One of the most important jazz albums of the ’70s, Body Meta arrived after a period of difficulty spent looking for the members of the new band:
“ I was seeking to form a band consisting of two Guitars, two Basses, two Drummers (one rhythm, one “tempo” time), and the concert piano. As it turned out I was only able to start with six of the eight. I called Reggie Lucas. He came and we played. When we stopped he was very interested in becoming a member, but l had not yet completed forrning the band at that time, he played great, however I needed more time to share Harmolodics with him than circumstances allowed. He offered to give me a number of a Bass player who lived in Philadelphia named Rudy McDaniel. From that meeting Rudy (Jamaladeen Tacuma) introduced me to a guitar player, Charlie Ellerbe. Guitarist, Bern Nix, was recommended to me by a friend from Nigeria. The two drummers included Ronald Shannon Jackson and Denardo Coleman. At the time Ron had been staying with me and studying. Denardo joined a short while later after finishing college.”
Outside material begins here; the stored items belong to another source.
-- ==== Sys2Proof/Laws/State.lean ====
section
/-! SUPPORT. Field by field, what each update of the state leaves: one lemma a field and update, each true by unfolding. -/
namespace Sys2Proof.Machine
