/-- The form depends on four fields alone. -/
theorem State.memWf_congr {s t : State} (h : s.memWf = true) (hm : t.mem = s.mem) (hh : t.host.mem = s.host.mem) (hf : t.flash = s.flash)
    (hc : t.cores = s.cores) : t.memWf = true := by
  unfold State.memWf at *; rw [hm, hh, hf, hc]; exact h

/-- A loop of steps that keep the form keeps it. -/
theorem State.memWf_each {α : Type} {f : State → α → State} {xs : List α} {s : State} (h : s.memWf = true)
    (hf : ∀ s x, s.memWf = true → (f s x).memWf = true) : (s.each xs f).memWf = true := by
  unfold State.each
  induction xs generalizing s with
  | nil => exact h
  | cons x xs ih => exact ih (hf s x h)

theorem State.memWf_when {f : State → State} (b : Bool) (hf : ∀ s, s.memWf = true → (f s).memWf = true) {s : State} (h : s.memWf = true) :
    (s.when b f).memWf = true := by
  unfold State.when; split
  · exact hf s h
  · exact h

/-! ## Fields that the form does not read -/

@[simp] theorem State.memWf_withPending (s : State) (v : List Instr) : (s.withPending v).memWf = s.memWf := rfl
@[simp] theorem State.memWf_withHeld (s : State) (v : List Held) : (s.withHeld v).memWf = s.memWf := rfl
@[simp] theorem State.memWf_withFuses (s : State) (v : Fuses) : (s.withFuses v).memWf = s.memWf := rfl
@[simp] theorem State.memWf_withBoot (s : State) (v : Boot) : (s.withBoot v).memWf = s.memWf := rfl
@[simp] theorem State.memWf_withClk (s : State) (v : Clock) : (s.withClk v).memWf = s.memWf := rfl
@[simp] theorem State.memWf_withIsl (s : State) (v : SMap Island) : (s.withIsl v).memWf = s.memWf := rfl
@[simp] theorem State.memWf_withRings (s : State) (v : SMap Ring) : (s.withRings v).memWf = s.memWf := rfl
@[simp] theorem State.memWf_withIrq (s : State) (v : Irq) : (s.withIrq v).memWf = s.memWf := rfl
@[simp] theorem State.memWf_withMbx (s : State) (v : Mbx) : (s.withMbx v).memWf = s.memWf := rfl
@[simp] theorem State.memWf_withPart (s : State) (v : Part) : (s.withPart v).memWf = s.memWf := rfl
@[simp] theorem State.memWf_withFolios (s : State) (v : List Folio) : (s.withFolios v).memWf = s.memWf := rfl
@[simp] theorem State.memWf_withTables (s : State) (v : SMap (Option Table)) : (s.withTables v).memWf = s.memWf := rfl
@[simp] theorem State.memWf_withTableWait (s : State) (v : SMap (Option TableWait)) : (s.withTableWait v).memWf = s.memWf := rfl
@[simp] theorem State.memWf_withJobs (s : State) (v : SMap (Option Job)) : (s.withJobs v).memWf = s.memWf := rfl
@[simp] theorem State.memWf_withSys (s : State) (v : Sys) : (s.withSys v).memWf = s.memWf := rfl
@[simp] theorem State.memWf_withClus (s : State) (v : SMap Cluster) : (s.withClus v).memWf = s.memWf := rfl
@[simp] theorem State.memWf_withTopo (s : State) (v : Topo) : (s.withTopo v).memWf = s.memWf := rfl
@[simp] theorem State.memWf_withLinks (s : State) (v : SMap Link) : (s.withLinks v).memWf = s.memWf := rfl
@[simp] theorem State.memWf_withPorts (s : State) (v : SMap Port) : (s.withPorts v).memWf = s.memWf := rfl
@[simp] theorem State.memWf_withVideo (s : State) (v : SMap Engine) : (s.withVideo v).memWf = s.memWf := rfl
@[simp] theorem State.memWf_withChans (s : State) (v : SMap Chan) : (s.withChans v).memWf = s.memWf := rfl
@[simp] theorem State.memWf_withInteg (s : State) (v : Integ) : (s.withInteg v).memWf = s.memWf := rfl
@[simp] theorem State.memWf_withMgmt (s : State) (v : Mgmt) : (s.withMgmt v).memWf = s.memWf := rfl
@[simp] theorem State.memWf_withPins (s : State) (v : Pins) : (s.withPins v).memWf = s.memWf := rfl
@[simp] theorem State.memWf_withFree (s : State) (v : Nat) : (s.withFree v).memWf = s.memWf := rfl
@[simp] theorem State.memWf_withOut (s : State) (v : List Out) : (s.withOut v).memWf = s.memWf := rfl
@[simp] theorem State.memWf_modRing (s : State) (n : Nat) (f : Ring → Ring) : (s.modRing n f).memWf = s.memWf := rfl
@[simp] theorem State.memWf_modIsl (s : State) (n : Nat) (f : Island → Island) : (s.modIsl n f).memWf = s.memWf := rfl
@[simp] theorem State.memWf_modJob (s : State) (n : Nat) (f : Job → Job) : (s.modJob n f).memWf = s.memWf := rfl
@[simp] theorem State.memWf_modClu (s : State) (n : Nat) (f : Cluster → Cluster) : (s.modClu n f).memWf = s.memWf := rfl
@[simp] theorem State.memWf_modLink (s : State) (n : Nat) (f : Link → Link) : (s.modLink n f).memWf = s.memWf := rfl
@[simp] theorem State.memWf_modPort (s : State) (n : Nat) (f : Port → Port) : (s.modPort n f).memWf = s.memWf := rfl
@[simp] theorem State.memWf_modEngine (s : State) (n : Nat) (f : Engine → Engine) : (s.modEngine n f).memWf = s.memWf := rfl
@[simp] theorem State.memWf_modChan (s : State) (n : Nat) (f : Chan → Chan) : (s.modChan n f).memWf = s.memWf := rfl
@[simp] theorem State.memWf_modSys (s : State) (f : Sys → Sys) : (s.modSys f).memWf = s.memWf := rfl
@[simp] theorem State.memWf_modBoot (s : State) (f : Boot → Boot) : (s.modBoot f).memWf = s.memWf := rfl
@[simp] theorem State.memWf_modInteg (s : State) (f : Integ → Integ) : (s.modInteg f).memWf = s.memWf := rfl
@[simp] theorem State.memWf_setJob (s : State) (k : Nat) (j : Option Job) : (s.setJob k j).memWf = s.memWf := rfl
@[simp] theorem State.memWf_took (s : State) : s.took.memWf = s.memWf := rfl
@[simp] theorem State.memWf_countFault (s : State) : s.countFault.memWf = s.memWf := rfl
Julian Cope, in his web site Head Heritage, talks about similarities and connections between the figures of Coleman and Captain Beefheart: “It’s tempting to compare Nix & Ellerbee’s guitars to Zoot Horn Rollo and Antennare Jimmy Semens and all them other great Magic Band guitar duos, but really they sound more like Jimmy Nolan (James Brown’s guy) and his evil twin surgically sewn together by the tops of their heads, still punchy from the anesthesia so given a healthy dose of amphetamine to pep them up into a cartoonish frenzy.”
https://www.headheritage.co.uk/unsung/review/1121/
But frankly the comparisons seem to me decidedly forced togheter: I don’t think that Coleman has ever been influenced by Trout Mask Replica, although it’s possible that Ornette was one of the key influences in Beefheart’s first musical approach.
Body Meta is a really successful album that opens up new spaces and horizons. The guitars of Bern Nix and Charlie Ellerbee play a relentless, torrid funky that blends perfectly into this new chapter of Coleman’s music: loud, jagged, thickly intertwined and dense.
Every track is different, Coleman’s vision has a widespread focus, but it is clear that things have changed since the beginnings of free jazz. Even his personal sound is more pronounced, pure and full of feeling, free from chains and more difficult to define. And the guitars? Well those are really from another planet. It’s true, forty years have passed, but this record doesn’t show them and I think it can be an interesting starting point for new musical explorations. This is music of pure soul expression and deserves a repeated listening, you can put the CD player on repeat and let it flow, don’t be surprised if after a while you’ll start to dance it, its funky vein is irresistible. I would highly recommend it to anyone, it’s good for the body and for the mind.